Note that the imports happen in the workers and not in driver. On the other hand the connection dictionary is sent over the closure.


In [12]:
def f(msg):
    from keras.layers import dot, Dot, Input
    from keras.models import Model
    
    linear_acceleration = {
        'x': msg.linear_acceleration.x,
        'y': msg.linear_acceleration.y,
        'z': msg.linear_acceleration.z,
    }
    
    linear_acceleration_covariance = np.array(msg.linear_acceleration_covariance)
    
    i1 = Input(shape=(3,))
    i2 = Input(shape=(3,))
    o = dot([i1,i2], axes=1)
    
    model = Model([i1,i2], o)
    
    # return a tuple with (numpy dot product, keras dot "predict")
    return (
        np.dot(linear_acceleration_covariance.reshape(3,3), 
               [linear_acceleration['x'], linear_acceleration['y'], linear_acceleration['z']]),
        model.predict([
            np.array([[ linear_acceleration['x'], linear_acceleration['y'], linear_acceleration['z'] ]]),
            linear_acceleration_covariance.reshape((3,3))])
    )

fin.flatMap(partial(msg_map, func=f, conn=conn_d['/vehicle/imu/data_raw'])).take(5)
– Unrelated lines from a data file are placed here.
/-- Whether a core passes as the j-th of the n cores of a launch. What the launch puts on it depends on no other of them. -/
def State.coreOk (s : State) (l : Launch) (n j : Nat) (c : CoreId) : Bool :=
  let l' := { l with place := assign ((List.replicate n (CoreId.mk 4 0)).set j c) l.p }
  (l'.lanes.filter fun k => k.1 == c.die && k.2.1 == c.core).all (s.laneOk l')

/-- The first cores of a list that pass, in its order, for the places from j on (R149). -/
def State.passing (s : State) (l : Launch) (n : Nat) : List CoreId → List CoreId → List CoreId
  | [], acc => acc
  | c :: rest, acc =>
    if acc.length = n then acc
    else if (l.p.ncore != 0 && l.p.ncore ≤ (acc.filter fun d => d.die == c.die).length)
        || (l.isPipe && acc.any fun d => d.die != c.die) || !s.coreOk l n acc.length c then State.passing s l n rest acc
    else State.passing s l n rest (acc ++ [c])

/-- The first placement that passes: the fewest cores, then the order of R149 (entry 25). -/
def State.findPlace (s : State) (l : Launch) : Option (List (Nat × Nat × Nat)) :=
  let order := s.coreOrder (s.coresFor l.part l.p)
  if l.p.dl ≤ l.p.waits || !s.channelOk l.part l.p then none
  else
    (List.range order.length).findSome? fun n =>
      (List.range order.length).findSome? fun i =>
        let cs := s.passing l (n + 1) (order.drop i) []
        if cs.length != n + 1 then none
        else
          let l' := { l with place := assign cs l.p }
          if l'.lanes.all (s.laneOk l') then some l'.place else none

/-! ### LAUNCH_ADMISSION (R128, R141, R144, R149, R163) -/

/-- Signal an MSI-X vector of a function; 512 is the PF (R119). -/
def State.msix (s : State) (fn vector : Nat) : State :=
  { s with host := { s.host with msix := s.host.msix ++ [(fn, vector)] } }

/-- Write host memory at an I/O virtual address. -/
def State.hostWrite (s : State) (a : Nat) (bs : List Byte) : State :=
  { s with host := { s.host with mem := s.host.mem.putBytes a bs } }

/-- The status goes to the submitter: the destination of the `launch`, or the ring's status entry, after which HEAD moves
and MSIX is signalled (R130, R149). -/
def State.statusTo (s : State) (seq code : Nat) : State :=
  match s.launch? seq with
  | none => s
  | some l =>
    match l.from_ with
    | .group _ =>
      match s.eng.ops.find? (fun (e : Nat × Op) => match e.2.kind with | .status q _ => q == seq | _ => false) with
      | none => s
      | some (id, op) =>
        let reg := match op.kind with | .status _ r => r | _ => 0
        let op := { op with writes := [⟨0, reg, BitVec.ofNat 64 code⟩] }
        ({ s with eng := { s.eng with ops := Tab.set id op s.eng.ops } }).finishOp id
    | .ring c =>
      match Tab.get? c s.host.ctxs with
      | none => s
      | some x =>
        let at_ := x.statBase.toNat + 8 * (x.head.toNat % 2 ^ x.rsize)
        let s := s.hostWrite at_ (leBytes 8 (code + seq % 2 ^ 32 * 2 ^ 32))
        let s := { s with host := { s.host with
          ctxs := Tab.update c (fun x => { x with head := x.head + 1 }) s.host.ctxs
          pendingRing := s.host.pendingRing.filter fun k => k != c } }
        s.msix x.vf x.msix

/-- The absolute deadline of a frame: periods are counted from device time 0 (entry 26). -/
def Ctx.frameDeadline (c : Ctx) (now : Nat) : Nat := now / c.period * c.period + c.fdl

/-- Draw a launch's budget from the reservation of the frame in which it starts, where it covers it (R128, entry 26): the context with
the budget of every stage drawn. -/
def Ctx.draw (c : Ctx) (l : Launch) (now start : Nat) : Option Ctx :=
  let used := Tab.getD c.drawn (start / c.period) 0
  let need := (l.lanes.map fun k => (l.load k).cycles).sum
  let kept := c.drawn.filter fun (e : Nat × Nat) => now / c.period ≤ e.1
  if used + need ≤ c.fbgt then some { c with drawn := Tab.set (start / c.period) (used + need) kept } else none

/-- A launch is admitted: it becomes active, or is held until START (R144, R163). -/
def Launch.admitted (l : Launch) (now : Nat) (deadline : Option Nat) : Launch :=
  { l with
    state := if now < l.p.start.toNat then .held else .active
    deadline := deadline.map (BitVec.ofNat 64) }

/-- What the arbiter decides on a guaranteed launch: its placement, its deadline, and the context it draws on. -/
def State.admission (s : State) (l : Launch) : Option (Launch × State) :=
  let now := s.clock.time.toNat
  let own := max l.p.start.toNat now + l.p.dl
  let ctx := match l.from_ with
    | .ring c => (Tab.get? c s.host.ctxs).bind fun x => if x.valid && x.period != 0 then some (c, x) else none
    | .group _ => none
  match ctx with
  | some (c, x) =>
    let dl := min own (x.frameDeadline (max l.p.start.toNat now))
    let drawn := x.place.bind fun core =>
      let l' := { l with framed := true, place := assign [core] l.p }
      if l.p.dl ≤ l.p.waits || !(s.coresFor l.part l.p).contains core || !s.channelOk l.part l.p || !l'.lanes.all (s.laneOk l') then none
      else (x.draw l' now (max l.p.start.toNat now)).map fun x' => (l', x')
    match drawn with
    | some (l', x') =>
      some (l'.admitted now (some dl), { s with host := { s.host with ctxs := Tab.set c x' s.host.ctxs } })
    | none => (s.findPlace l).map fun pl => ({ l with place := pl }.admitted now (some dl), s)
  | none => (s.findPlace l).map fun pl => ({ l with place := pl }.admitted now (some own), s)

/-- The decision on a presented launch: its status code, and the state with the launch in its next state. -/
def State.decide (s : State) (l : Launch) : Nat × State :=
  let set := fun (s : State) (l : Launch) => { s with launches := Tab.set l.seq l s.launches }
  let refuse := fun (code : Nat) => (code, set s { l with state := .refused })
  if l.p.bad || (s.coresFor l.part l.p).isEmpty then refuse 2
  else
    match (if l.p.pipe = 0 then some [] else s.stagesOf l) with
    | none => refuse 2
    | some sts =>
      let l := { l with stages := sts }
      if (s.part l.part).dry != .running then refuse 1
      else if l.p.cls = 0 then
        match s.admission l with
        | none => refuse 1
        | some (l, s) => (0, set s l)
      else (0, set s (l.admitted s.clock.time.toNat none))

/-- Whether arbiters work: open after reset (R35), and the module neither halted nor locked (R139). -/
def State.arbitrating (s : State) : Bool :=
  s.clock.open_ && (match s.sec.state with | .halted | .locked => false | _ => true)

def execLaunchAdmission (s : State) : Out :=
  .next (
    match s.presented with
    | [] => s
    | seq :: rest =>
      if !s.arbitrating || s.descOut seq then s
      else
        match s.launch? seq with
        | none => { s with presented := rest }
        | some l =>
          if !(s.descNeeds l).isEmpty then s.askDesc l
          else
            let r := { s with presented := rest }.decide l
            r.2.statusTo seq r.1)

/-- LAUNCH_START (R144): a held launch becomes active when device time reaches START, unless its partition is in drydown. -/
def execLaunchStart (seq : Nat) (s : State) : Out :=
  .next (
    match s.launch? seq with
    | none => s
    | some l =>
      if l.state == .held && l.p.start.toNat ≤ s.clock.time.toNat && (s.part l.part).dry == .running && s.arbitrating then
        s.updLaunch seq fun l => { l with state := .active }
      else s)

/-! ### Residency (R146, R147, R165) -/

/-- The resident groups of a lane. -/
def State.onLane (s : State) (k : Nat × Nat × Nat) : List Group :=
  s.groups.filter fun g => g.id.die == k.1 && g.id.core == k.2.1 && g.id.lane == k.2.2

/-- Whether the arbiter may place groups on a core: the partition owns it and it is not being substituted (R21, R146). -/
def State.placeable (s : State) (part die core : Nat) : Bool :=
  (s.part part).cores.contains ⟨die, core⟩ && !(Tab.getD s.ctl.subst die []).any fun x => x.core == core

/-- What one launch holds of a lane: the larger of its reservation and its residents (R145, R155). -/
def State.held (s : State) (k : Nat × Nat × Nat) (l : Launch) : Load :=
  let mine := (s.onLane k).filter fun g => g.launch == l.seq
  let now : Load := ⟨mine.length, 0, (mine.map fun g => 32 * g.base).sum + (if mine.isEmpty then 0 else 512 * l.p.xq)⟩
  if l.reserves then let r := l.load k; ⟨max r.groups now.groups, 0, max r.regs now.regs⟩ else now

/-- The launches other than one that hold or reserve residency. -/
def State.others (s : State) (seq : Nat) : List Launch :=
  (s.launches.filter fun (e : Nat × Launch) => e.1 != seq).map fun e => e.2

/-- Local store of a core that the launches other than one hold or have reserved. -/
def State.lsHeld (s : State) (die core seq : Nat) : Nat :=
  let resident := fun (t : Team) => s.groups.any fun g => t.has g
  ((s.others seq).map fun l =>
    let now := ((s.teams.filter fun t => t.die == die && t.core == core && t.launch == l.seq && resident t).map
      fun t => t.size).sum
    if l.reserves then max now (l.lsOn die core) else now).sum

/-- Local store of a core that the teams of a launch hold. -/
def State.lsOwn (s : State) (die core seq : Nat) : Nat :=
  ((s.teams.filter fun t => t.die == die && t.core == core && t.launch == seq).map fun t => t.size).sum

/-- Tiles of a quad in use. -/
def State.tilesHeld (s : State) (die core quad : Nat) : Nat :=
  ((s.groups.filter fun g => g.id.die == die && g.id.core == core && g.id.lane / 16 == quad).map fun g => g.acct).sum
# tuple with (numpy dot product, keras dot "predict")


Out[12]:
[(array([-0.07,  0.  ,  0.  ]), array([[-0.07]], dtype=float32)),
 (array([-0.06,  0.  ,  0.  ]), array([[-0.06]], dtype=float32)),
 (array([-0.04,  0.  ,  0.  ]), array([[-0.04]], dtype=float32)),
 (array([-0.05,  0.  ,  0.  ]), array([[-0.05]], dtype=float32)),
 (array([-0.09,  0.  ,  0.  ]), array([[-0.09]], dtype=float32))]

One can of course sample and collect the data in the driver to train a model.

Note that the msg is the most granular unit but you could of course replace the flatMap with a mapPartitions

Another option would be to have a map.reduceByKey before the flatMap so that the function argument would be a whole interval instead of a msg.